Moon Manor – ★★★★

Moon Manor – ★★★★

Filled with melancholy and beauty, Moon Manor truly surprises. This wonderful yet heartbreaking film celebrates life; this is a brilliant little gem of a film.

On his last day alive, Jimmy (James Carrozo) will show his estranged brother, salt-of-the-earth caretaker, sharp-witted death doula, a novice obituary writer, a cosmic being, and the guests at his FUNeral that sometimes the art of living just may be the art of dying.

A film about a man planning on dying on his own terms due to his worsening Alzheimer’s is not exactly the type of film that you would expect to be as sweet and touching as Moon Manor turns out to be. But with such a strong concept as presented you can’t help but pulled in. Finding yourself for the majority of the film being further reeled in with the greatest of eases.

We have a lead character who is fully aware of the difficulties that he has had in his life but is more willing to view the positives, and if we all tried to do that, what a world we would live in. Moon Manor allows the audience, no matter their age, to think of those moments in their lives that they can smile back on. While also being aware of their fears of death, no matter how far up the road it is.

However, considering all of the positivity pushed in front of us throughout the film. We know how Moon Manor will end, and thus a melancholic sense of dread is omnipresent throughout. It is at this point that writer directors Machete Bang Bang and Erin Granat show some great restraint in the final act. As your heartstrings are pulled and they stick their landing, you can only applaud their work her. Leaving you wanting the film to the widest possible audience, it really does deserve it. The build to that finale is perfectly done as well; throughout we see how Jimmy feels about his life, but when we get to see how people view Jimmy and his impact on them, we feel it all deepen with us and emotionally connect even more.

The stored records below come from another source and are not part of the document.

/-- Settles O39: a quotient of zero passes the argument through (`passesThrough_of_fzero_nf`), and everything below `2^emin` or
the reference `THRESHOLD_2` is small enough for one. -/
theorem zeroQuotientPassesThrough : Obligations.ZeroQuotientPassesThrough := by
  unfold Obligations.ZeroQuotientPassesThrough
  refine ⟨fun f rom x => passesThrough_of_fzero_nf, fun f rom x hinvL hle hl1 hl2 hexp => ?_, fun f x hx hlt => ?_⟩
  · refine passesThrough_of_small hinvL hl1 hl2 hle (finite_of_expField_zero hexp) ?_
    calc |valRat x| < 2 ^ f.emin := abs_valRat_lt_of_expField_zero hexp
      _ ≤ 2 ^ (-8 : Int) := zpow_le_zpow_right₀ one_le_two (by cases f <;> decide)
  · obtain ⟨hinvL, hl1, hl2, hle⟩ := reference_reduction_constants f
    refine passesThrough_of_small hinvL hl1 hl2 hle hx ?_
    calc |valRat x| < valRat (referenceRom f).threshold2 := by
          rw [valRat_eq_val, valRat_eq_val, abs_mul, abs_of_pos (zpow_pos (two_pos : (0 : ℚ) < 2) _)]
          gcongr
          exact_mod_cast hlt
      _ = 2 ^ (-((f.p : Int) + 1)) := valRat_reference_threshold2 f
      _ ≤ 2 ^ (-8 : Int) := zpow_le_zpow_right₀ one_le_two (by cases f <;> decide)

/-! ### The reference products -/

/-- The reference `L1` without its trailing zeros: 15 significant bits in binary32 and 33 in binary64 (R24, R112). -/
def referenceL1Sig : Fmt → Nat
  | .binary32 => 0x58B9
  | .binary64 => 0x162E42FEF

/-- The exponent of the last of those bits. -/
def referenceL1Exp : Fmt → Int
  | .binary32 => -20
  | .binary64 => -38

/-- The value of the reference `L1`. -/
theorem valRat_reference_l1 (f : Fmt) : valRat (referenceRom f).l1 = referenceL1Sig f * 2 ^ referenceL1Exp f := by
  cases f <;> decide +kernel

/-- An integer `j · 2^e` times the reference `L1` is exact where `j` times the significand of `L1` fits the format. -/
theorem fmul_i2f_reference_l1_exact {k : IntT f} {j : Int} {e : Nat} (hk : k.toInt = j * 2 ^ e) (he : e ≤ 5)
    (hint : k.toInt.natAbs < 2 ^ f.p) (hj : j.natAbs * referenceL1Sig f < 2 ^ f.p) :
    valRat (fmul (i2f k) (referenceRom f).l1) = valRat (i2f k) * valRat (referenceRom f).l1 ∧
      finite (fmul (i2f k) (referenceRom f).l1) = true := by
  obtain ⟨hfin, hval⟩ : finite (i2f k) = true ∧ valRat (i2f k) = k.toInt := roundNE_int_exact false hint
  have hl1 := (finitePositive_iff.mp (reference_reduction_constants f).2.1).1
  have hprod : ((j * referenceL1Sig f : Int) : ℚ) * 2 ^ ((e : Int) + referenceL1Exp f) =
      valRat (i2f k) * valRat (referenceRom f).l1 := by
    rw [hval, valRat_reference_l1, hk, zpow_add₀ two_ne_zero, zpow_natCast]
    push_cast
    ring
  have hsig : (j * referenceL1Sig f).natAbs < 2 ^ f.p := by rwa [Int.natAbs_mul, Int.natAbs_natCast]
  have hexp : f.unit ≤ referenceL1Exp f ∧ referenceL1Exp f ≤ -5 := by cases f <;> decide
  have hlt : |((j * referenceL1Sig f : Int) : ℚ) * 2 ^ ((e : Int) + referenceL1Exp f)| < 2 ^ ((f.bias : Int) + 1) := by
    rw [abs_mul, abs_of_pos (zpow_pos (two_pos : (0 : ℚ) < 2) _)]
    calc |((j * referenceL1Sig f : Int) : ℚ)| * 2 ^ ((e : Int) + referenceL1Exp f)
        ≤ |((j * referenceL1Sig f : Int) : ℚ)| :=
          mul_le_of_le_one_right (abs_nonneg _) (zpow_le_one_of_nonpos₀ one_le_two (by omega))
      _ < 2 ^ f.p := natAbs_lt_two_pow_p_iff.mp hsig
      _ ≤ 2 ^ ((f.bias : Int) + 1) := two_pow_p_le f
  rw [fmul_eq_roundNE hfin hl1 hprod, ← hprod]
  exact (roundNE_exact _ hsig (by omega) hlt).symm

/-- Settles O60: `N1` is 32 times an integer of at most 8 (binary32) or 11 (binary64) bits, `N2` has 5 bits and `N` below 512
has 9; each leaves room for the bits of `L1`. -/
theorem referenceReductionProductsExact : Obligations.ReferenceReductionProductsExact := by
  unfold Obligations.ReferenceReductionProductsExact
  intro f n hn
  rw [Int.abs_eq_natAbs] at hn ⊢
  have hmul := toInt_multipleOf32 n
  have hidx := toInt_tableIndex n
  refine ⟨fmul_i2f_reference_l1_exact (j := n.toInt / 32) (e := 5) (by omega) le_rfl ?_ ?_,
    fmul_i2f_reference_l1_exact (j := n.toInt % 32) (e := 0) (by omega) (by omega) ?_ ?_, fun hsmall =>
    fmul_i2f_reference_l1_exact (j := n.toInt) (e := 0) (by omega) (by omega) ?_ ?_⟩
  all_goals cases f <;> simp only [Fmt.p, referenceL1Sig] at * <;> omega

end Sys2Proof.Machine
end

section
/-! PROOFS. The polynomial stage (spec/42_polynomial_eval_horner.md R120 to R125): the order of operands in its primitives, and
its value on a zero residual. -/

namespace Sys2Proof

/-- Each format has a coefficient `A1` (R23). -/
theorem Fmt.na_pos (f : Fmt) : 0 < f.na := by cases f <;> decide

end Sys2Proof

namespace Sys2Proof.Machine

variable {f : Fmt}

/-! ### The order of operands -/

/-- Two infinities of one sign are one pattern (R71). -/
theorem eq_of_finf_of_sign_eq {a b : Bits f} (ha : finf a = true) (hb : finf b = true) (hs : sign a = sign b) : a = b := by
  rw [eq_infinity_of_finf ha, eq_infinity_of_finf hb, hs]

/-- The rounded sum is commutative (R76): an infinite operand is the sum wherever it stands, and two of one sign are equal. -/
theorem fadd_comm (a b : Bits f) : fadd a b = fadd b a := by
  rw [fadd, fadd, Bool.or_comm (fnan a), Int.add_comm (val a), Bool.and_comm (sign a)]
  cases ha : finf a <;> cases hb : finf b
  case true.true =>
    by_cases hs : sign a = sign b
    · rw [eq_of_finf_of_sign_eq ha hb hs]
    · simp [hs, Ne.symm hs]
  all_goals rfl

/-- The rounded product is commutative (R77): each test and the exact product are symmetric. -/
theorem fmul_comm (a b : Bits f) : fmul a b = fmul b a := by
  rw [fmul, fmul, Bool.or_comm (fnan a), Bool.or_comm (finf a), Bool.or_comm (fzero a), Bool.xor_comm (sign a),
    Int.mul_comm (val a)]

/-- The product inside the fused operation is commutative (R78), as in `fmul_comm`. -/
theorem fma_mul_comm (a b c : Bits f) : fma a b c = fma b a c := by
  rw [fma, fma, Bool.or_comm (fnan a), Bool.or_comm (finf a), Bool.or_comm (fzero a), Bool.xor_comm (sign a),
    Int.mul_comm (val a)]

/-- Settles O49: the three operations are commutative, one lemma each. -/
theorem operandOrderCannotBeSeen : Obligations.OperandOrderCannotBeSeen := fun _ a b c =>
  ⟨fadd_comm a b, fmul_comm a b, fma_mul_comm a b c⟩

/-! ### Zeros through the primitives -/

/-- An exact zero is rounded to a zero (R74). -/
theorem fzero_roundNE_zero (f : Fmt) (t : Int) (zs : Bool) : fzero (roundNE f 0 t zs) = true :=
  fzero_iff_valRat.mpr (roundNE_zero_spec f t zs).2.2

/-- The sum of two zeros is `-0` only where both are (R76). -/
theorem fadd_of_fzero {a b : Bits f} (ha : fzero a = true) (hb : fzero b = true) :
    fadd a b = roundNE f 0 0 (sign a && sign b) := by
  refine fadd_of_finite (finite_of_fzero ha) (finite_of_fzero hb) ?_
  rw [fzero_iff_valRat.mp ha, fzero_iff_valRat.mp hb, Int.cast_zero, zero_mul, add_zero]

/-- The sum of two zeros of which one is `+0` is `+0` (R76). -/
theorem fadd_eq_pzero {a b : Bits f} (ha : fzero a = true) (hb : fzero b = true) (hs : (sign a && sign b) = false) :
    fadd a b = f.pzero := by
  rw [fadd_of_fzero ha hb, hs, roundNE_zero]
  rfl

/-- A zero times a finite value is a zero (R77). -/
theorem fzero_fmul {a b : Bits f} (ha : fzero a = true) (hb : finite b = true) : fzero (fmul a b) = true := by
  rw [fmul_eq_roundNE (n := 0) (t := 0) (finite_of_fzero ha) hb
    (by rw [fzero_iff_valRat.mp ha, Int.cast_zero, zero_mul, zero_mul])]
  exact fzero_roundNE_zero f 0 _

The strongest aspect in Moon Manor, of course, has to be James Carrozo. You will be hard-pressed not to fall for him (especially considering some of the scripts is based on his real-life experiences). Having him so well fleshed out gives life to the film, you believe everything that has happened to him and as he ponders those moments, you buy it with ease. The little facial movements are what work so well, you understand this character, you may even know someone who is in a similiar situation and you wonder if they had Jimmy’s mindset, would they be thinking the same. His ability to have the audience gravitate towards him is vital to the film working.

Additionally, the rest of the cast fulfils their roles to great effect. All of them know their task and never allow us to be overly deterred from the end goal and point of the film. Considering how small a production Moon Manor is, it is no mean feat to accomplish this, especially when you consider the story that is trying to be told.

With that said, for a film just over 90 minutes, there is just a little too much going on with Jimmy bringing in more and more people into his final 24 hours. In addition, having so many narrative threads running simultaneously means that some are less fleshed out and come across as forced instead of being more natural than others. With more focus and time on the central threads, Moon Manor could have been even better. However that is not negate what has come before or after it. This is without a doubt a very good film that stays with you due to how effective it is. Small issues are easily forgiven when a film does everything so well here.

Moon Manor is a film that have you wanting to view things as positively as Jimmy does. We are presented with a beautifully done film. There is the chance that this will bypass you due to how small a production it is. With that said, if the movie pops up on your radar, watch it. You won’t be disappointed.

Moon Manor is available in theatres and On Demand now.